*** Provided data ***

-- ==== Sys2Proof/Machine/Security.lean ====
section
/-! DEFINITION. The life-cycle, the key slots and options in OTP, scan (R557 to R560), and the ledger's own commands (R561). -/

namespace Sys2Proof.Machine

/-- Life-cycle states (R557). -/
def lcBlank : Nat := 0
/-- DEVELOP. -/
def lcDevelop : Nat := 1
/-- PRODUCT. -/
def lcProduct : Nat := 2
/-- RETURN. -/
def lcReturn : Nat := 3
/-- SCRAP. -/
def lcScrap : Nat := 4

/-- The transitions of R557. -/
def lcAllowed (src dst : Nat) : Bool :=
  (src == lcBlank && dst == lcDevelop) || (src == lcDevelop && dst == lcProduct) || (src == lcProduct && dst == lcReturn) ||
  (src < lcScrap && dst == lcScrap)

/-- State of a key slot (R568). -/
def Block.keyStat (s : Block) (i : Nat) : Nat := Tab.get (fun _ => 0) s.otp.keyStat i

/-- State of a hash slot (R568). -/
def Block.hashStat (s : Block) (i : Nat) : Nat := Tab.get (fun _ => 0) s.otp.hashStat i

/-- Clear every key slot: its bits are overwritten and it is marked cleared (R559). -/
def Block.clearKeys (s : Block) : Block :=
  ({ s with otp := { s.otp with keyStat := (List.range 4).map (fun i => (i, 2)), keys := [] } }).raise Reg.SEC_EVT_KEYCLR

/-- The life-cycle of BLANK and DEVELOP, in which slots and options are programmed (R558). -/
def Block.lcOpen (s : Block) : Bool := s.otp.lc == lcBlank || s.otp.lc == lcDevelop

/-- SEC_LC as it reads (R568). -/
def Block.secLc (s : Block) : Word :=
  BitVec.ofNat 32 (s.otp.lc + s.otp.next * 16 + (if s.otp.next != s.otp.lc then 0x80 else 0) + (if s.otp.sigreq then 0x100 else 0) +
    (if s.otp.scanclr then 0x200 else 0))

/-- SEC_KEYSTAT as it reads (R568). -/
def Block.secKeystat (s : Block) : Word :=
  BitVec.ofNat 32 ((List.range 4).foldl (fun acc i => acc + s.keyStat i * 4 ^ i + s.hashStat i * 4 ^ i * 0x100) 0)

/-- LC_TRANSITION (R557): a request along the table with the key 0xA5C3 is programmed; any other sets DENIED. PRODUCT to RETURN, and any
transition to SCRAP, clears every key slot at the request. -/
def Block.lcTransitionOp (s : Block) (target : Nat) (key : BitVec 16) : Block :=
  if key = 0xA5C3 && lcAllowed s.otp.next target && s.otp.lcJob.isNone then
    let s := s.onlyIf (target == lcReturn || target == lcScrap) (fun s => s.clearKeys)
    { s with otp := { s.otp with lcJob := some target } }
  else s.raise Reg.SEC_EVT_DENIED

/-- LC_PROGRAMMED (R557): OTP is programmed; the state takes effect at the next POR or PIN reset. -/
def Block.lcProgrammedOp (s : Block) : Block :=
  match s.otp.lcJob with
  | some t => ({ s with otp := { s.otp with next := t, lcJob := none } }).raise Reg.SEC_EVT_LCDONE
  | none => s

/-- SEC_DATA0 to SEC_DATA7 as written. -/
def Block.secData (s : Block) : List Word := (List.range 8).map (fun i => s.word (Reg.SEC_DATA i))

/-- Clear the data registers, as after each GO (R568). -/
def Block.clearSecData (s : Block) : Block := s.forAll (List.range 8) (fun i s => s.setW (Reg.SEC_DATA i) 0)

/-- Start programming (R558): BUSY reads 1 until PROGDONE. -/
def Block.startJob (s : Block) (j : OtpJob) : Block := ({ s with otp := { s.otp with job := some j } }).put Reg.SEC_PROG_BUSY 1

/-- SEC_PROGRAM (R558): a GO outside BLANK and DEVELOP, or on a slot that is not empty, sets PROGERR and programs nothing. -/
def Block.secProgramOp (s : Block) (sel : Nat) (opt : Bool) : Block :=
  let d := s.secData
  let s := ((s.put Reg.SEC_PROG_SEL sel).putB Reg.SEC_PROG_OPT opt).clearSecData
  if !s.lcOpen || s.otp.job.isSome then s.raise Reg.SEC_EVT_PROGERR
  else if opt then s.startJob (.options ((d.getD 0 0).getLsbD 0) ((d.getD 0 0).getLsbD 1))
  else if sel < 4 then (if s.keyStat sel = 0 then s.startJob (.key sel d) else s.raise Reg.SEC_EVT_PROGERR)
  else if s.hashStat (sel - 4) = 0 then s.startJob (.hash (sel - 4) d) else s.raise Reg.SEC_EVT_PROGERR

/-- REVOKE (R558): a hash slot is revoked in any state except SCRAP. -/
def Block.revokeOp (s : Block) (sel : Nat) : Block :=
  let s := s.put Reg.SEC_PROG_SEL sel
  if s.otp.lc = lcScrap then s.raise Reg.SEC_EVT_DENIED
  else if sel < 4 || s.otp.job.isSome then s.raise Reg.SEC_EVT_PROGERR
  else s.startJob (.revoke (sel - 4))

/-- Carry out what has been programmed. -/
def Otp.done (o : Otp) : OtpJob → Otp
  | .key i d => { o with keyStat := Tab.set (fun _ => 0) o.keyStat i 1, keys := Tab.set (fun _ => []) o.keys i d }
  | .hash i d => { o with hashStat := Tab.set (fun _ => 0) o.hashStat i 1, hashes := Tab.set (fun _ => []) o.hashes i d }
  | .options a b => { o with sigreq := o.sigreq || a, scanclr := o.scanclr || b }
  | .revoke i => { o with hashStat := Tab.set (fun _ => 0) o.hashStat i 3 }

/-- PROGDONE (R558): the programming ends, verified or not. -/
def Block.progdoneOp (s : Block) (verified : Bool) : Block :=
  match s.otp.job with
  | none => s
  | some j =>
    let s := ({ s with otp := { s.otp with job := none } }).put Reg.SEC_PROG_BUSY 0
    if verified then ({ s with otp := s.otp.done j }).raise Reg.SEC_EVT_PROGDONE else s.raise Reg.SEC_EVT_PROGERR

/-- SCANEN (R560): scan is enabled in SERVICE in DEVELOP and RETURN; in DEVELOP with SCANCLR set every key slot is cleared first. -/
def Block.scanenOp (s : Block) : Block :=
  if s.base = modeService && (s.otp.lc = lcDevelop || s.otp.lc = lcReturn) then
    let s := s.onlyIf (s.otp.lc == lcDevelop && s.otp.scanclr) (fun s => s.clearKeys)
    { s with bst := { s.bst with scan := true } }
  else s.raise Reg.SEC_EVT_DENIED

/-- FLT_CLR (R561): every entry is cleared; SEQ continues. -/
def Block.fltClrOp (s : Block) : Block :=
  (({ s with ledger := { s.ledger with entries := [] } }).put Reg.FLT_STAT_COUNT 0).put Reg.FLT_STAT_NEWEST 0

/-- ACK (R561): every entry is marked read. -/
def Block.ackOp (s : Block) : Block :=
  { s with ledger := { s.ledger with
      entries := Tab.mapAll (fun _ => none) s.ledger.entries (fun _ e => e.map (fun x => { x with read := true })) } }

/-- LC_TRANSITION (R557). -/
def execLcTransition (target : Nat) (key : BitVec 16) (s : State) : Host.Outcome State Fault Refusal :=
  s.hostWrite (target < 8) (fun b => b.lcTransitionOp target key)

/-- LC_PROGRAMMED (R557). -/
def execLcProgrammed (s : State) : Host.Outcome State Fault Refusal := s.act true (fun b => b.lcProgrammedOp)

/-- SEC_PROGRAM (R558). -/
def execSecProgram (sel : Nat) (opt : Bool) (s : State) : Host.Outcome State Fault Refusal :=
  s.hostWrite (sel < 8) (fun b => b.secProgramOp sel opt)

/-- REVOKE (R558). -/
def execRevoke (sel : Nat) (s : State) : Host.Outcome State Fault Refusal := s.hostWrite (sel < 8) (fun b => b.revokeOp sel)

/-- PROGDONE (R558). -/
def execProgdone (verified : Bool) (s : State) : Host.Outcome State Fault Refusal := s.act true (fun b => b.progdoneOp verified)

/-- SCANEN (R560). -/
def execScanen (s : State) : Host.Outcome State Fault Refusal := s.hostWrite true (fun b => b.scanenOp)

/-- FLT_CLR (R561). -/
def execFltClr (s : State) : Host.Outcome State Fault Refusal := s.hostWrite true (fun b => b.fltClrOp)

/-- ACK (R561). -/
def execAck (s : State) : Host.Outcome State Fault Refusal := s.hostWrite true (fun b => b.ackOp)

end Sys2Proof.Machine
end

*** End of Provided data ***

> **The task**
Could you please retype the lines from the start of the data through the line with "hash slot (R568). -/", both included, and nothing else?

> **Response to this task**
-- ==== Sys2Proof/Machine/Security.lean ====
section
/-! DEFINITION. The life-cycle, the key slots and options in OTP, scan (R557 to R560), and the ledger's own commands (R561). -/

namespace Sys2Proof.Machine

/-- Life-cycle states (R557). -/
def lcBlank : Nat := 0
/-- DEVELOP. -/
def lcDevelop : Nat := 1
/-- PRODUCT. -/
def lcProduct : Nat := 2
/-- RETURN. -/
def lcReturn : Nat := 3
/-- SCRAP. -/
def lcScrap : Nat := 4

/-- The transitions of R557. -/
def lcAllowed (src dst : Nat) : Bool :=
  (src == lcBlank && dst == lcDevelop) || (src == lcDevelop && dst == lcProduct) || (src == lcProduct && dst == lcReturn) ||
  (src < lcScrap && dst == lcScrap)

/-- State of a key slot (R568). -/
def Block.keyStat (s : Block) (i : Nat) : Nat := Tab.get (fun _ => 0) s.otp.keyStat i

/-- State of a hash slot (R568). -/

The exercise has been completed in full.